Many of the tasks performed by system administrators are manual
tasks, such as cleaning up storage, adding additional storage
capacity, rebooting a failed server, recycling an application,
adjusting cache levels, setting up monitors and deciding what
event(s) to monitor, and choosing actions to take once some defined
event occurs.
[0005] Recent developments in the computer industry have succeeded
in automating some of the tasks that a system administrator might
normally perform manually. When a computer system takes action to
heal itself of a problem that develops, it is said that this
self-healing behavior is "autonomic" behavior, and that tasks that
perform this type of self-healing behavior are autonomic tasks.
Self-healing, self-configuring, self-optimizing, and
self-protecting are all known types of autonomic tasks. Autonomic
tasks are performed as a result of the computer system detecting
some condition that warrants corrective action, then performing the
tasks to perform the corrective action without human intervention.
For example, if workload across a pool of computer systems becomes
unbalanced, a workload monitor could detect the unbalanced workload
condition and take steps to autonomically balance the workload.
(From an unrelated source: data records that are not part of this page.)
-- ==== Sys2Proof/Machine/Fields.lean ====
section
/-! DEFINITION. What a register field is: an address, a place in the word and a reset value (R12, R17); the access codes of R14; the rows of the register table; the reset values that depend on an array index; keyed stores in canonical form. -/
namespace Sys2Proof.Machine

/-- One register field: the word's internal address, its lowest bit, its width and its reset value. -/
structure Fld where
  addr : Nat
  lo : Nat
  w : Nat
  rst : Nat
deriving DecidableEq, Repr

/-- The key of a field in the register store: no two fields of the map share one. -/
def Fld.key (f : Fld) : Nat := f.addr * 32 + f.lo

/-- Access codes (R14). `rwc lo hi` clamps a write to `lo` to `hi`; `clr` is a read-only count that a write of any value
clears. -/
inductive Acc where
  | rw | ro | w1c | w1s | wo | clr
  | rwc (lo hi : Nat)
deriving DecidableEq, Repr

/-- One row of the register index (R552): the base address, the (stride, count) of each array index, and the fields of the
word at given indices. -/
structure RegRow where
  base : Nat
  dims : List (Nat × Nat)
  fields : (Nat → Nat) → List (Fld × Acc)

/-- The quota table of R162: the reset quota of internal port p, in cells. -/
def portQuotaReset (p : Nat) : Nat :=
  if p = 0 then 49152
  else if p ≤ 3 then 8192
  else if p ≤ 11 then 2048
  else if p ≤ 15 then 512
  else if p ≤ 27 then 0
  else if p ≤ 29 then 4096
  else if p = 30 then 0
  else if p ≤ 32 then 4096
  else if p ≤ 34 then 1024
  else 0

/-- The default level of detector d (R533). -/
def detectorDefault (d : Nat) : Nat :=
  if d ∈ [0x01, 0x02, 0x05, 0x07, 0x09, 0x0A, 0x0B, 0x0E, 0x0F, 0x18] then 5
  else if d = 0x08 then 6
  else if d ∈ [0x03, 0x13] then 4
  else if d ∈ [0x10, 0x14, 0x15, 0x16, 0x29, 0x30, 0x31, 0x32, 0x33, 0x34, 0x38] then 3
  else if d ∈ [0x0D, 0x11, 0x17, 0x19, 0x1A, 0x1B, 0x1D, 0x1E, 0x22, 0x24, 0x26, 0x2A, 0x2B, 0x36, 0x3E, 0x3F, 0x40, 0x41,
      0x42, 0x43] then 2
  else if 0 < d ∧ d ≤ 0x46 then 1
  else 0

/-- A store with default `d`, as a list of (key, value) with strictly rising keys and no value equal to the default: reading
a key. -/
def assocGet {α : Type} (d : α) : List (Nat × α) → Nat → α
  | [], _ => d
  | (k', v) :: l, k => if k = k' then v else assocGet d l k

/-- Removing a key. -/
def assocDel {α : Type} (k : Nat) : List (Nat × α) → List (Nat × α)
  | [] => []
  | (k', v) :: l => if k = k' then assocDel k l else (k', v) :: assocDel k l

/-- Placing a value at a key, in key order. -/
def assocPut {α : Type} (k : Nat) (v : α) : List (Nat × α) → List (Nat × α)
  | [] => [(k, v)]
  | (k', v') :: l =>
    if k = k' then (k, v) :: l
    else if k < k' then (k, v) :: (k', v') :: l
    else (k', v') :: assocPut k v l

/-- Writing a key: the default value removes the entry, so that equal stores are equal lists. -/
def assocSet {α : Type} [DecidableEq α] (d : α) (k : Nat) (v : α) (l : List (Nat × α)) : List (Nat × α) :=
  if v = d then assocDel k l else assocPut k v l

/-- The canonical form: keys strictly rise and no entry holds its default. -/
def assocWf {α : Type} [DecidableEq α] (d : Nat → α) : List (Nat × α) → Bool
  | [] => true
  | [(k, v)] => decide (v ≠ d k)
  | (k, v) :: (k', v') :: l => decide (v ≠ d k) && decide (k < k') && assocWf d ((k', v') :: l)

end Sys2Proof.Machine
end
This type of workload balancing had to be done manually before the
introduction of autonomic managers that could perform this task
autonomically. In addition, autonomic managers may have different
trigger points than manual alerts on a system administrator
console. As a result, it is possible for an autonomic manager to
already be fixing a problem before the system administrator is
given any warning that a problem exists. This leads to a situation
where the system administrator is unaware of tasks an autonomic
manager may be in the process of performing.
[0006] In another example, before autonomic managers, a system
administrator might determine that new logical partitions should be
provided to increase capacity on the system to solve some problem
or to improve on an inefficiency. Now, an autonomic manager could
automatically detect capacity constraints, and autonomically
provision new logical partitions to increase capacity of the system
without intervention by a human system administrator. As time goes
on, more and more tasks that were previously performed by a human
system administrator are being automated by autonomic managers. The
result is an environment where many of the system administration
tasks are automated, but where manual tasks must still be performed
by a human system administrator.
[0007] System administrators that are used to working manually must
now adjust to a world that is partially autonomic. In other words,
they need to act when human intervention is necessary, and not act
when an autonomic action is being performed by an autonomic manager
to correct a problem. If a system administrator attempts to handle
a problem in a traditional, manual manner while an autonomic
manager is attempting to handle the same problem, the actions by
the system administrator may conflict with action taken by the
autonomic manager. Without a system administration console that
integrates both autonomic tasks and manual tasks, system
administrators will not have sufficient information in a partially
autonomic environment to know what the consequences of their
actions might be on autonomic managers that might be running.
DISCLOSURE OF INVENTION
[0008] According to the preferred embodiments, a system
administration console integrates both manual tasks and autonomic
tasks to the view of a human system administrator. The system
administration console includes an autonomic administration
indication mechanism that indicates to a human system administrator
when autonomic managers are in the process of performing autonomic
functions. The system administrator has the option of pausing or
halting any displayed autonomic managers that may be running. The
system administration console further includes an autonomic
administration zone restriction mechanism that allows the system
administrator to define one or more zones in which activity of
autonomic managers may be restricted or prevented.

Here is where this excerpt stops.